BEGIN

/-! ### `writeCs` -/

@[simp] theorem writeCs_cfg (v : Word) (s : State) : (writeCs v s).cfg = s.cfg := rfl
@[simp] theorem writeCs_mode (v : Word) (s : State) : (writeCs v s).mode = s.mode := rfl
@[simp] theorem writeCs_cmd (v : Word) (s : State) : (writeCs v s).cmd = s.cmd := rfl
@[simp] theorem writeCs_a (v : Word) (s : State) : (writeCs v s).a = s.a := rfl
@[simp] theorem writeCs_b (v : Word) (s : State) : (writeCs v s).b = s.b := rfl
@[simp] theorem writeCs_t (v : Word) (s : State) : (writeCs v s).t = s.t := rfl
@[simp] theorem writeCs_upc (v : Word) (s : State) : (writeCs v s).upc = s.upc := rfl
@[simp] theorem writeCs_resp (v : Word) (s : State) : (writeCs v s).resp = s.resp := rfl
@[simp] theorem writeCs_respOutstanding (v : Word) (s : State) : (writeCs v s).respOutstanding = s.respOutstanding := rfl
@[simp] theorem writeCs_w (v : Word) (s : State) : (writeCs v s).w = s.w := rfl
@[simp] theorem writeCs_cnt (v : Word) (s : State) : (writeCs v s).cnt = s.cnt := rfl
@[simp] theorem writeCs_alrm (v : Word) (s : State) : (writeCs v s).alrm = s.alrm := rfl
@[simp] theorem writeCs_prl (v : Word) (s : State) : (writeCs v s).prl = s.prl := rfl
@[simp] theorem writeCs_div (v : Word) (s : State) : (writeCs v s).div = s.div := rfl
@[simp] theorem writeCs_flg (v : Word) (s : State) : (writeCs v s).flg = s.flg.minus (clearedBy s.cfg v) := rfl
@[simp] theorem writeCs_ie (v : Word) (s : State) : (writeCs v s).ie = enabledBy s.cfg v := rfl
@[simp] theorem writeCs_pending (v : Word) (s : State) : (writeCs v s).pending = s.pending := rfl
@[simp] theorem writeCs_viol (v : Word) (s : State) : (writeCs v s).viol = s.viol := rfl
@[simp] theorem writeCs_fresh (v : Word) (s : State) : (writeCs v s).fresh = s.fresh := rfl
@[simp] theorem writeCs_program (v : Word) (s : State) : (writeCs v s).program = s.program := rfl
@[simp] theorem writeCs_inputs (v : Word) (s : State) : (writeCs v s).inputs = s.inputs := rfl

/-! ### `violate` -/

@[simp] theorem violate_cfg (s : State) : (violate s).cfg = s.cfg := rfl
@[simp] theorem violate_mode (s : State) : (violate s).mode = s.mode := rfl
@[simp] theorem violate_cmd (s : State) : (violate s).cmd = s.cmd := rfl
@[simp] theorem violate_a (s : State) : (violate s).a = s.a := rfl
@[simp] theorem violate_b (s : State) : (violate s).b = s.b := rfl
@[simp] theorem violate_t (s : State) : (violate s).t = s.t := rfl
@[simp] theorem violate_upc (s : State) : (violate s).upc = s.upc := rfl
@[simp] theorem violate_resp (s : State) : (violate s).resp = s.resp := rfl
@[simp] theorem violate_respOutstanding (s : State) : (violate s).respOutstanding = s.respOutstanding := rfl
@[simp] theorem violate_w (s : State) : (violate s).w = s.w := rfl
@[simp] theorem violate_cnt (s : State) : (violate s).cnt = (Config.corruption s.fresh).cnt := rfl
@[simp] theorem violate_alrm (s : State) : (violate s).alrm = (Config.corruption s.fresh).alrm := rfl
@[simp] theorem violate_prl (s : State) : (violate s).prl = (Config.corruption s.fresh).prl := rfl
@[simp] theorem violate_div (s : State) : (violate s).div = s.div := rfl
@[simp] theorem violate_flg (s : State) : (violate s).flg = s.flg := rfl
@[simp] theorem violate_ie (s : State) : (violate s).ie = s.ie := rfl
@[simp] theorem violate_pending (s : State) : (violate s).pending = some (Config.corruption s.fresh).pending := rfl
@[simp] theorem violate_viol (s : State) : (violate s).viol = true := rfl
@[simp] theorem violate_fresh (s : State) : (violate s).fresh = s.fresh + 1 := rfl
@[simp] theorem violate_program (s : State) : (violate s).program = s.program := rfl
@[simp] theorem violate_inputs (s : State) : (violate s).inputs = s.inputs := rfl

/-! ### `hardwareReset` -/

@[simp] theorem hardwareReset_cfg (s : State) : (hardwareReset s).cfg = s.cfg := rfl
@[simp] theorem hardwareReset_mode (s : State) : (hardwareReset s).mode = .idle := rfl
@[simp] theorem hardwareReset_cmd (s : State) : (hardwareReset s).cmd = (Config.latches s.fresh).cmd := rfl
@[simp] theorem hardwareReset_a (s : State) : (hardwareReset s).a = (Config.latches s.fresh).a := rfl
@[simp] theorem hardwareReset_b (s : State) : (hardwareReset s).b = (Config.latches s.fresh).b := rfl
@[simp] theorem hardwareReset_t (s : State) : (hardwareReset s).t = (Config.latches s.fresh).t := rfl
@[simp] theorem hardwareReset_upc (s : State) : (hardwareReset s).upc = (Config.latches s.fresh).upc := rfl
@[simp] theorem hardwareReset_resp (s : State) : (hardwareReset s).resp = (Config.latches s.fresh).resp := rfl
@[simp] theorem hardwareReset_respOutstanding (s : State) : (hardwareReset s).respOutstanding = false := rfl
@[simp] theorem hardwareReset_w (s : State) : (hardwareReset s).w = s.w := rfl
@[simp] theorem hardwareReset_cnt (s : State) : (hardwareReset s).cnt = s.cnt := rfl
@[simp] theorem hardwareReset_alrm (s : State) : (hardwareReset s).alrm = s.alrm := rfl
@[simp] theorem hardwareReset_prl (s : State) : (hardwareReset s).prl = s.prl := rfl
@[simp] theorem hardwareReset_div (s : State) : (hardwareReset s).div = s.div := rfl
@[simp] theorem hardwareReset_flg (s : State) : (hardwareReset s).flg = s.flg := rfl
@[simp] theorem hardwareReset_ie (s : State) : (hardwareReset s).ie = s.ie := rfl
@[simp] theorem hardwareReset_pending (s : State) : (hardwareReset s).pending = s.pending := rfl
@[simp] theorem hardwareReset_viol (s : State) : (hardwareReset s).viol = s.viol := rfl
@[simp] theorem hardwareReset_fresh (s : State) : (hardwareReset s).fresh = s.fresh + 1 := rfl
@[simp] theorem hardwareReset_program (s : State) : (hardwareReset s).program = s.program := rfl
@[simp] theorem hardwareReset_inputs (s : State) : (hardwareReset s).inputs = s.inputs := rfl

/-! ### `rtcCoreStep` -/

@[simp] theorem rtcCoreStep_cfg (m : RtcMove) (s : State) : (rtcCoreStep m s).cfg = s.cfg := rfl
@[simp] theorem rtcCoreStep_mode (m : RtcMove) (s : State) : (rtcCoreStep m s).mode = s.mode := rfl
@[simp] theorem rtcCoreStep_cmd (m : RtcMove) (s : State) : (rtcCoreStep m s).cmd = s.cmd := rfl
@[simp] theorem rtcCoreStep_a (m : RtcMove) (s : State) : (rtcCoreStep m s).a = s.a := rfl
@[simp] theorem rtcCoreStep_b (m : RtcMove) (s : State) : (rtcCoreStep m s).b = s.b := rfl
@[simp] theorem rtcCoreStep_t (m : RtcMove) (s : State) : (rtcCoreStep m s).t = s.t := rfl
@[simp] theorem rtcCoreStep_upc (m : RtcMove) (s : State) : (rtcCoreStep m s).upc = s.upc := rfl
@[simp] theorem rtcCoreStep_resp (m : RtcMove) (s : State) : (rtcCoreStep m s).resp = s.resp := rfl
@[simp] theorem rtcCoreStep_respOutstanding (m : RtcMove) (s : State) : (rtcCoreStep m s).respOutstanding = s.respOutstanding := rfl
@[simp] theorem rtcCoreStep_w (m : RtcMove) (s : State) : (rtcCoreStep m s).w = s.w := rfl
@[simp] theorem rtcCoreStep_cnt (m : RtcMove) (s : State) : (rtcCoreStep m s).cnt = m.cnt.getD s.cnt := rfl
@[simp] theorem rtcCoreStep_alrm (m : RtcMove) (s : State) : (rtcCoreStep m s).alrm = s.alrm := rfl
@[simp] theorem rtcCoreStep_prl (m : RtcMove) (s : State) : (rtcCoreStep m s).prl = s.prl := rfl
@[simp] theorem rtcCoreStep_div (m : RtcMove) (s : State) : (rtcCoreStep m s).div = m.div.getD s.div := rfl
@[simp] theorem rtcCoreStep_flg (m : RtcMove) (s : State) : (rtcCoreStep m s).flg = s.flg.union m.raised := rfl
@[simp] theorem rtcCoreStep_ie (m : RtcMove) (s : State) : (rtcCoreStep m s).ie = s.ie := rfl
@[simp] theorem rtcCoreStep_pending (m : RtcMove) (s : State) : (rtcCoreStep m s).pending = s.pending := rfl
@[simp] theorem rtcCoreStep_viol (m : RtcMove) (s : State) : (rtcCoreStep m s).viol = s.viol := rfl
@[simp] theorem rtcCoreStep_fresh (m : RtcMove) (s : State) : (rtcCoreStep m s).fresh = s.fresh := rfl
@[simp] theorem rtcCoreStep_program (m : RtcMove) (s : State) : (rtcCoreStep m s).program = s.program := rfl
@[simp] theorem rtcCoreStep_inputs (m : RtcMove) (s : State) : (rtcCoreStep m s).inputs = s.inputs := rfl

END

(Work request):
Return only the part of the records above that opens with the line containing "s.fresh).pending := rfl" and closes with the line containing "(violate s).program = s.program := rfl", ends included.

(Problem solution):
@[simp] theorem violate_pending (s : State) : (violate s).pending = some (Config.corruption s.fresh).pending := rfl
@[simp] theorem violate_viol (s : State) : (violate s).viol = true := rfl
@[simp] theorem violate_fresh (s : State) : (violate s).fresh = s.fresh + 1 := rfl
@[simp] theorem violate_program (s : State) : (violate s).program = s.program := rfl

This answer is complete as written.